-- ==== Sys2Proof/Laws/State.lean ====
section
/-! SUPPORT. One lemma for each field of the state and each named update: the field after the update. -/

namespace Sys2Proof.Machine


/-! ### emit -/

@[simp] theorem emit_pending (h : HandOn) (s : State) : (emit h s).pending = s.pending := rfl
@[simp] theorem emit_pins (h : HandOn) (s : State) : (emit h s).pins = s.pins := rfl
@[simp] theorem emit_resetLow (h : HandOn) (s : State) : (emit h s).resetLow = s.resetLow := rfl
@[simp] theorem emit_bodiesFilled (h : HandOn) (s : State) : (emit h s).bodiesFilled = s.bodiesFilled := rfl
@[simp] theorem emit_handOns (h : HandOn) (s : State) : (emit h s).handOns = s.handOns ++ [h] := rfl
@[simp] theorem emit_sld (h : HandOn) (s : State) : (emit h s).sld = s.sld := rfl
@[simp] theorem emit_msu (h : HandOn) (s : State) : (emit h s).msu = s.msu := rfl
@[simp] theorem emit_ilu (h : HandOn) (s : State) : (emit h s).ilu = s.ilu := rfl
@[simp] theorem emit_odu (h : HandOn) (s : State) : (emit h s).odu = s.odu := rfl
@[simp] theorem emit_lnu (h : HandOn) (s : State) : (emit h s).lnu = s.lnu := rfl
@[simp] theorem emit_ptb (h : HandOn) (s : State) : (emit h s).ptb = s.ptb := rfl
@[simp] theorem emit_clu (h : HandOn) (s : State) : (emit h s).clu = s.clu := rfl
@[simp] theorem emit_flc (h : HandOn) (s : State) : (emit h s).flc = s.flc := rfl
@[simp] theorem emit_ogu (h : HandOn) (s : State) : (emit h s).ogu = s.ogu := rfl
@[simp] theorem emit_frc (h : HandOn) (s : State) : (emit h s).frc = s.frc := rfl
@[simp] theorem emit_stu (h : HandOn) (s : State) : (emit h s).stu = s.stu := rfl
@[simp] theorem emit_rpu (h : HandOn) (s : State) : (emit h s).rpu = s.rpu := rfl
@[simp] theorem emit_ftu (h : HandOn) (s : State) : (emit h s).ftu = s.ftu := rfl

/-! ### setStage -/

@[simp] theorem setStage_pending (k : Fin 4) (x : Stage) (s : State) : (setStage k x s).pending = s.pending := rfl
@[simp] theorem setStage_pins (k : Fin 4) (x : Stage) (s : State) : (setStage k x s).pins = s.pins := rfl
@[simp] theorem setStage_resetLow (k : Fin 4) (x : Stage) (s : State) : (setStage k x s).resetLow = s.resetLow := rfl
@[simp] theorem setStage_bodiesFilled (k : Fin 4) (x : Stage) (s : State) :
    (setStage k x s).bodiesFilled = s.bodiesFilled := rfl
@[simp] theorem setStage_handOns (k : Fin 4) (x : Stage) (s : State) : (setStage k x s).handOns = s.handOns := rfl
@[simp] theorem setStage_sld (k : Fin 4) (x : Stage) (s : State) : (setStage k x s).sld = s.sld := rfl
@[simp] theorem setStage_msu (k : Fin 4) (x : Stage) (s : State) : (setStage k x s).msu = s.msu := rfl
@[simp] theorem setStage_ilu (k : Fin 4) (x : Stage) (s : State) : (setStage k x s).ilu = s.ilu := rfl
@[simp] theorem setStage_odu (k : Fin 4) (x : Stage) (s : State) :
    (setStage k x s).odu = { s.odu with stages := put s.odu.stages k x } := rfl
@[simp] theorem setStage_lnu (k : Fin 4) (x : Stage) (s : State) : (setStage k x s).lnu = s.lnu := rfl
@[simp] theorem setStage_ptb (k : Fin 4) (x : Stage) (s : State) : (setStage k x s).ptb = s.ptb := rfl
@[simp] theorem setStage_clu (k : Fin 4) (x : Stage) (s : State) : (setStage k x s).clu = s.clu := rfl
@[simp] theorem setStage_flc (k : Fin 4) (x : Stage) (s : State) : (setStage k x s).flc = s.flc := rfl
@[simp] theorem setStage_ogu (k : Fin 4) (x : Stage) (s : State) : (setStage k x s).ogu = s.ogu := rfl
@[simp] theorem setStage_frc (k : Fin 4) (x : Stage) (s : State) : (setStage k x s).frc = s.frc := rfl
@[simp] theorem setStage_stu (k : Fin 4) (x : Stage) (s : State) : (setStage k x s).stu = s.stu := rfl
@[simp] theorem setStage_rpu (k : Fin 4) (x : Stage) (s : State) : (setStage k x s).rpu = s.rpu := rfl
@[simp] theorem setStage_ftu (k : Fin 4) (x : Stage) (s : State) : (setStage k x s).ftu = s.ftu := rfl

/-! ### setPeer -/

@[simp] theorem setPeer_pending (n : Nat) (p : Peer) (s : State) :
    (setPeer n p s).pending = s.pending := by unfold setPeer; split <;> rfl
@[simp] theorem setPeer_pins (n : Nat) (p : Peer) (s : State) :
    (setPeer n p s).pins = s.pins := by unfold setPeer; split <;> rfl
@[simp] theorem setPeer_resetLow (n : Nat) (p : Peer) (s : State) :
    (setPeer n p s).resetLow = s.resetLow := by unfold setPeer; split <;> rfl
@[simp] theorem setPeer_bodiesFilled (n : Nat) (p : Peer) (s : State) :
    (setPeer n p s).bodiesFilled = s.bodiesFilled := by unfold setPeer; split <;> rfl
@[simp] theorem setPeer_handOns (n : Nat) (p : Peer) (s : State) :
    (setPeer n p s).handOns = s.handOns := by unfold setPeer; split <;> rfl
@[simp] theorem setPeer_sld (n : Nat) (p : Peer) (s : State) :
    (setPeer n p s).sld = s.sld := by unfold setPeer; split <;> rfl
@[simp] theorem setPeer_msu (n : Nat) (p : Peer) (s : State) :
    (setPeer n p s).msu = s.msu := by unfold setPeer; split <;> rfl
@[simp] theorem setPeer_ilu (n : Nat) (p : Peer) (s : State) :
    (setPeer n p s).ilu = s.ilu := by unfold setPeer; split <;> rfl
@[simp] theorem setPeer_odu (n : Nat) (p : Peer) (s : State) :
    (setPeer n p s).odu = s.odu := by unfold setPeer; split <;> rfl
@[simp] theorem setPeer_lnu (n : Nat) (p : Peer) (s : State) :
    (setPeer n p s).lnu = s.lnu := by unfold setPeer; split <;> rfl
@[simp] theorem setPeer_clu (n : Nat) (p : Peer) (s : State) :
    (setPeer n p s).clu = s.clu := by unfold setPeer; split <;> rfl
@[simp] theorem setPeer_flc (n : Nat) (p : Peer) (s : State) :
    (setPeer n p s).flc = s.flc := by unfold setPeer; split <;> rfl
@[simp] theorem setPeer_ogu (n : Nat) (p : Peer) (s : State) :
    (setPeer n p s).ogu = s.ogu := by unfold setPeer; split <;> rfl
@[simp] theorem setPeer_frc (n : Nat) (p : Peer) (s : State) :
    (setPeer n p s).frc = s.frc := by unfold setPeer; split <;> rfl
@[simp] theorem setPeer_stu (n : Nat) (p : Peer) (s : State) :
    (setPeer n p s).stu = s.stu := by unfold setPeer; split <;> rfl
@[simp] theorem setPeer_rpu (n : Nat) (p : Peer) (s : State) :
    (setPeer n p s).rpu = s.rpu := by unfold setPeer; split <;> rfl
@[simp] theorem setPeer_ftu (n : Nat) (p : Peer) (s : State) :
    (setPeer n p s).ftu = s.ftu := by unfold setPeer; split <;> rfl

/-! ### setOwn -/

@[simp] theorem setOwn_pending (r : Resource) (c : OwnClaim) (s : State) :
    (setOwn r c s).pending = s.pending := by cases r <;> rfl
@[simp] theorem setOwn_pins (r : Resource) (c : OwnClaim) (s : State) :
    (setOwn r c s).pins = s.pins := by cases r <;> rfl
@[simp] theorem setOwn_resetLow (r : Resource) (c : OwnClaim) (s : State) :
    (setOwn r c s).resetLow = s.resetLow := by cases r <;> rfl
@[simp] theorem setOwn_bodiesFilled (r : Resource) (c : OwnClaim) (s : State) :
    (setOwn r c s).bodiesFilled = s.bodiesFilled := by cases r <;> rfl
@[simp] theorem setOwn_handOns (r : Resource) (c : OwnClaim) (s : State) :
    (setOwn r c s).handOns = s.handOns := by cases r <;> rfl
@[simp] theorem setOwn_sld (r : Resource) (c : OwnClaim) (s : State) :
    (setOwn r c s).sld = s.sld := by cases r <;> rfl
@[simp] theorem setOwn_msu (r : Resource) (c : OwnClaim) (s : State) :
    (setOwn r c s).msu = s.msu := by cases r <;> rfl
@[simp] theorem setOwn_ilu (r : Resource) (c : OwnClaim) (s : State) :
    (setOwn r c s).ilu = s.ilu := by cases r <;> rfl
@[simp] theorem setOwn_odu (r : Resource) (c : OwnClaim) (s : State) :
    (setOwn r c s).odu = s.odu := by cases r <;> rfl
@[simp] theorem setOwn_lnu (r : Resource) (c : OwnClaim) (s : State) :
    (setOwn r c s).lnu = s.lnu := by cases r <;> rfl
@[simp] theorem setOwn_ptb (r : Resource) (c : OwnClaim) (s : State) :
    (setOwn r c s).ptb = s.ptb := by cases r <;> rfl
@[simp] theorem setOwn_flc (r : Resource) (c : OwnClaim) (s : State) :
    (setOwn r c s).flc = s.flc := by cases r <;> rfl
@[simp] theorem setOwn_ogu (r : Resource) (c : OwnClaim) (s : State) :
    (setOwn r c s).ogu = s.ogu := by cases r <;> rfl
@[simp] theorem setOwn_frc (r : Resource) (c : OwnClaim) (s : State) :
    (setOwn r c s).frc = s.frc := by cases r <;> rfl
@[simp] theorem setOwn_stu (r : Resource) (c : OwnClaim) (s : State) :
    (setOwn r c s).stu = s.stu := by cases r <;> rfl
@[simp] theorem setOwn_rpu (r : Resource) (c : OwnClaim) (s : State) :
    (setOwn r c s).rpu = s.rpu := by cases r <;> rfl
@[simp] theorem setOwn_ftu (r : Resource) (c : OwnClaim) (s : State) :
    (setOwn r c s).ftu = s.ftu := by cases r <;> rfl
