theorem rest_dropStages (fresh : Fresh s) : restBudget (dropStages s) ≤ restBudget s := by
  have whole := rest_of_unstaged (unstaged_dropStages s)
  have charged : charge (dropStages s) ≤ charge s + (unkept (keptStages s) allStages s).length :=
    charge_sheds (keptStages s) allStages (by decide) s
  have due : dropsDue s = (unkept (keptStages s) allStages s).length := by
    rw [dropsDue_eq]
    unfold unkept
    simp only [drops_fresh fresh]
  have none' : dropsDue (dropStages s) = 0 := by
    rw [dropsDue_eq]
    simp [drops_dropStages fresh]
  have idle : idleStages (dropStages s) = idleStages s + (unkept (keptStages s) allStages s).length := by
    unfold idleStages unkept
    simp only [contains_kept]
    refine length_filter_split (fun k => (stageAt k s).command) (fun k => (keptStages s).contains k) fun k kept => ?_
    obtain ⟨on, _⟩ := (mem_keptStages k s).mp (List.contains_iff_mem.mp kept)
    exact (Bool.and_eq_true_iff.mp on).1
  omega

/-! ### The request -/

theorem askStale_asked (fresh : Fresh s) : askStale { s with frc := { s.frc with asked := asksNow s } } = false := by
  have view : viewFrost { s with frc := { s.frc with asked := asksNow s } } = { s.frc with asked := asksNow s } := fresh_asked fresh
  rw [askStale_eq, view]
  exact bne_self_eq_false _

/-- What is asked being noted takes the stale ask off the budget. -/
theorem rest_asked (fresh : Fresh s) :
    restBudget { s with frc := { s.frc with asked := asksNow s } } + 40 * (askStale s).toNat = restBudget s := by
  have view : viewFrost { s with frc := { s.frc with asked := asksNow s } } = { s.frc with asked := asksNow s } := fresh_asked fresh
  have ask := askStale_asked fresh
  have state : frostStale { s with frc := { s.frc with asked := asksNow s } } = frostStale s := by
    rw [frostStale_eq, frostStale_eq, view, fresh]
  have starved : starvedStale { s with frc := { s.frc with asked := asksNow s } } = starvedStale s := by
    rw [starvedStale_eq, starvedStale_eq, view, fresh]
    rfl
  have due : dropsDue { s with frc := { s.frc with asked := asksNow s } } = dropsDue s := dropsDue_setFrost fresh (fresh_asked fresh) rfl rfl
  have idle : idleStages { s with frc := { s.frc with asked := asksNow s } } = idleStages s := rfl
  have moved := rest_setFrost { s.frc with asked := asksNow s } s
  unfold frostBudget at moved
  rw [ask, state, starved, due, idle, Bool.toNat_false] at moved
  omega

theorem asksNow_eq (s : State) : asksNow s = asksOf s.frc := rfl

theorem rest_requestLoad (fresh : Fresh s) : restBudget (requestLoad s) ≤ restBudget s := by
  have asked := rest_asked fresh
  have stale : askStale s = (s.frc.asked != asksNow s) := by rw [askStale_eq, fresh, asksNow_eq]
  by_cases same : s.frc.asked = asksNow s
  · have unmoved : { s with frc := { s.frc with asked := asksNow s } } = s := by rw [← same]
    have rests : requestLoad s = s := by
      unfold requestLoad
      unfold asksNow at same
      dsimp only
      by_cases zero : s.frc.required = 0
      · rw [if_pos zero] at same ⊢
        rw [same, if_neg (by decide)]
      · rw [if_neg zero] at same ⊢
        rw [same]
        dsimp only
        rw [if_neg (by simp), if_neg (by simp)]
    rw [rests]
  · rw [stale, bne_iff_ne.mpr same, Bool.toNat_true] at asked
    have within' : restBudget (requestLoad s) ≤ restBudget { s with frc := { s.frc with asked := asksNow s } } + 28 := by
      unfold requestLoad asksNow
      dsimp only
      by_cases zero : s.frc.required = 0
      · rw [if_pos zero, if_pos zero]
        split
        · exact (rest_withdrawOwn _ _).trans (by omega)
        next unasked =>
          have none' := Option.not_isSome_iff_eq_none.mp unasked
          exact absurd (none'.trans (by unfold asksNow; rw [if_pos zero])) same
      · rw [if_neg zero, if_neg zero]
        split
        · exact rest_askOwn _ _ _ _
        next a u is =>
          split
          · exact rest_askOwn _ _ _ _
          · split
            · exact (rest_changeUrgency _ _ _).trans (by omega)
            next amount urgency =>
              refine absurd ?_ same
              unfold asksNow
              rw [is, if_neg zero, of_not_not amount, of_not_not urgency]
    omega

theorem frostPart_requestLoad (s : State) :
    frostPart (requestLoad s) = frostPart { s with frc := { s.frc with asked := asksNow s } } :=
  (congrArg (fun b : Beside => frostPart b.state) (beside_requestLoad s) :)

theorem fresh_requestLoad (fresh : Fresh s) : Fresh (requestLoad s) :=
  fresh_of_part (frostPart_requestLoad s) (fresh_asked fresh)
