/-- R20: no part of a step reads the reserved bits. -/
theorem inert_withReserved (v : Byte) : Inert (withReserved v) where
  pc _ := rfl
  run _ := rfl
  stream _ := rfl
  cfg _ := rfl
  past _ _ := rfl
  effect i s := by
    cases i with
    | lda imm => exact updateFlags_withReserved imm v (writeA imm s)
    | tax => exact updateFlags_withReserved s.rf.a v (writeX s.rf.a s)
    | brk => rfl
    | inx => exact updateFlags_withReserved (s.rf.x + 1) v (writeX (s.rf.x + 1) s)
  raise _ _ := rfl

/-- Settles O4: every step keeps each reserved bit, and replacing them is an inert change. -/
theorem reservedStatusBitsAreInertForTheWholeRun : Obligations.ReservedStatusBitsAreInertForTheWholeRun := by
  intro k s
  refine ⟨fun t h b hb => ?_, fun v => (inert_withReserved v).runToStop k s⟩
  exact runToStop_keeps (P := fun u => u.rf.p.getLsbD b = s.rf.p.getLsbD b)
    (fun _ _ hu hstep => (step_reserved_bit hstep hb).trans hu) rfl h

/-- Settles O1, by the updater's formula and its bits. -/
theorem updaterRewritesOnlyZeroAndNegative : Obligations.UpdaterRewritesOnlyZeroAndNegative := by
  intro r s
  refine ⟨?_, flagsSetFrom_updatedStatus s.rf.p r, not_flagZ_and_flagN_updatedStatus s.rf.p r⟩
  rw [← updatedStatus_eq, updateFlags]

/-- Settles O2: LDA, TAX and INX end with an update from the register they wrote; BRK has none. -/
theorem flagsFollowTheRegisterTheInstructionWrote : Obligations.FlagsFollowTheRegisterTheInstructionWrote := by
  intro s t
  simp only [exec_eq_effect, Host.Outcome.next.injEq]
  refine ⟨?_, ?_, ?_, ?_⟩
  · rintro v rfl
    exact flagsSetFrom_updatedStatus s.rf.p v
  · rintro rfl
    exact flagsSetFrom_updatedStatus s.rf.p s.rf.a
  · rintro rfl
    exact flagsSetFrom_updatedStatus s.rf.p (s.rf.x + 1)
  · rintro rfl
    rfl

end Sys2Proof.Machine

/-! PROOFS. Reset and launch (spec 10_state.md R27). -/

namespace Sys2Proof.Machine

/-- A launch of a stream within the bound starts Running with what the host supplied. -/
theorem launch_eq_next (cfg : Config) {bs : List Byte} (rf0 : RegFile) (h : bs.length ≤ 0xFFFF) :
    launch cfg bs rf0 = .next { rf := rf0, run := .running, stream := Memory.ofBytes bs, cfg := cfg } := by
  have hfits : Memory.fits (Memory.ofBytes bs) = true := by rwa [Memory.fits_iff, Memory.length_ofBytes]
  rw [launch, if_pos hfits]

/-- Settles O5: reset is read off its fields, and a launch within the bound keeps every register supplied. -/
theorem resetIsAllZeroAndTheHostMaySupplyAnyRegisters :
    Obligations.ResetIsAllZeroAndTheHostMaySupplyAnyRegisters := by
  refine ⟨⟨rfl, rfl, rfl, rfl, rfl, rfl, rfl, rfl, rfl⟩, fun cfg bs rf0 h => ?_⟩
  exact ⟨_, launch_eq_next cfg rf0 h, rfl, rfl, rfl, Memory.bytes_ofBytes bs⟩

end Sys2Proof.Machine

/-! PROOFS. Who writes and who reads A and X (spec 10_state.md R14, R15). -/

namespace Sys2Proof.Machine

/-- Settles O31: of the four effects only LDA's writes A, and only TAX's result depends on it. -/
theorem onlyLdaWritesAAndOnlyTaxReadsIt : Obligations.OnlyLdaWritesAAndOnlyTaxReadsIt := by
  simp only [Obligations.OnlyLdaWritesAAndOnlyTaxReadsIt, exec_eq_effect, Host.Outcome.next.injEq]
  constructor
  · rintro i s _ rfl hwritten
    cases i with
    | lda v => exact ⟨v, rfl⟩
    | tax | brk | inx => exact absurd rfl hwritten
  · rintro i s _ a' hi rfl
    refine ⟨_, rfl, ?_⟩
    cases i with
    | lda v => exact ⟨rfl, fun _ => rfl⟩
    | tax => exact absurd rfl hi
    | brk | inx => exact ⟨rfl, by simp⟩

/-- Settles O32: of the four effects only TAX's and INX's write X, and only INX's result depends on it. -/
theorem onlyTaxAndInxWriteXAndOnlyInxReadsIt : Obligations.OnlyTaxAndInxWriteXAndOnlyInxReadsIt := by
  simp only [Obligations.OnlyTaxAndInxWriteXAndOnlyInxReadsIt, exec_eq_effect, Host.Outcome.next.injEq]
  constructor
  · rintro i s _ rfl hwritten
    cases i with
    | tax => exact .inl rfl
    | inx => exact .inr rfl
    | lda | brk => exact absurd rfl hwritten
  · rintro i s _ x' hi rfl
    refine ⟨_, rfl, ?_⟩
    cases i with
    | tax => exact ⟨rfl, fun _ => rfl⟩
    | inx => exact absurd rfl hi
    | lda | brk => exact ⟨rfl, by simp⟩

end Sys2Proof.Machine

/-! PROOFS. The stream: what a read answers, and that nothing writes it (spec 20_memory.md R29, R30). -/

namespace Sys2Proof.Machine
------------------------------------------------
**WHAT YOU ARE ASKED TO DO**
Within the data above, the lines from the one with "x s).rpu = s.rpu := rfl" to the one with "(setPeer n p s).bodiesFilled" must be repeated exactly; no other line belongs in the answer.

**SOLVED PROBLEM**
@[simp] theorem setStage_rpu (k : Fin 4) (x : Stage) (s : State) : (setStage k x s).rpu = s.rpu := rfl
@[simp] theorem setStage_ftu (k : Fin 4) (x : Stage) (s : State) : (setStage k x s).ftu = s.ftu := rfl

/-! ### setPeer -/

@[simp] theorem setPeer_pending (n : Nat) (p : Peer) (s : State) :
    (setPeer n p s).pending = s.pending := by unfold setPeer; split <;> rfl
@[simp] theorem setPeer_pins (n : Nat) (p : Peer) (s : State) :
    (setPeer n p s).pins = s.pins := by unfold setPeer; split <;> rfl
@[simp] theorem setPeer_resetLow (n : Nat) (p : Peer) (s : State) :
    (setPeer n p s).resetLow = s.resetLow := by unfold setPeer; split <;> rfl
@[simp] theorem setPeer_bodiesFilled (n : Nat) (p : Peer) (s : State) :
    (setPeer n p s).bodiesFilled = s.bodiesFilled := by unfold setPeer; split <;> rfl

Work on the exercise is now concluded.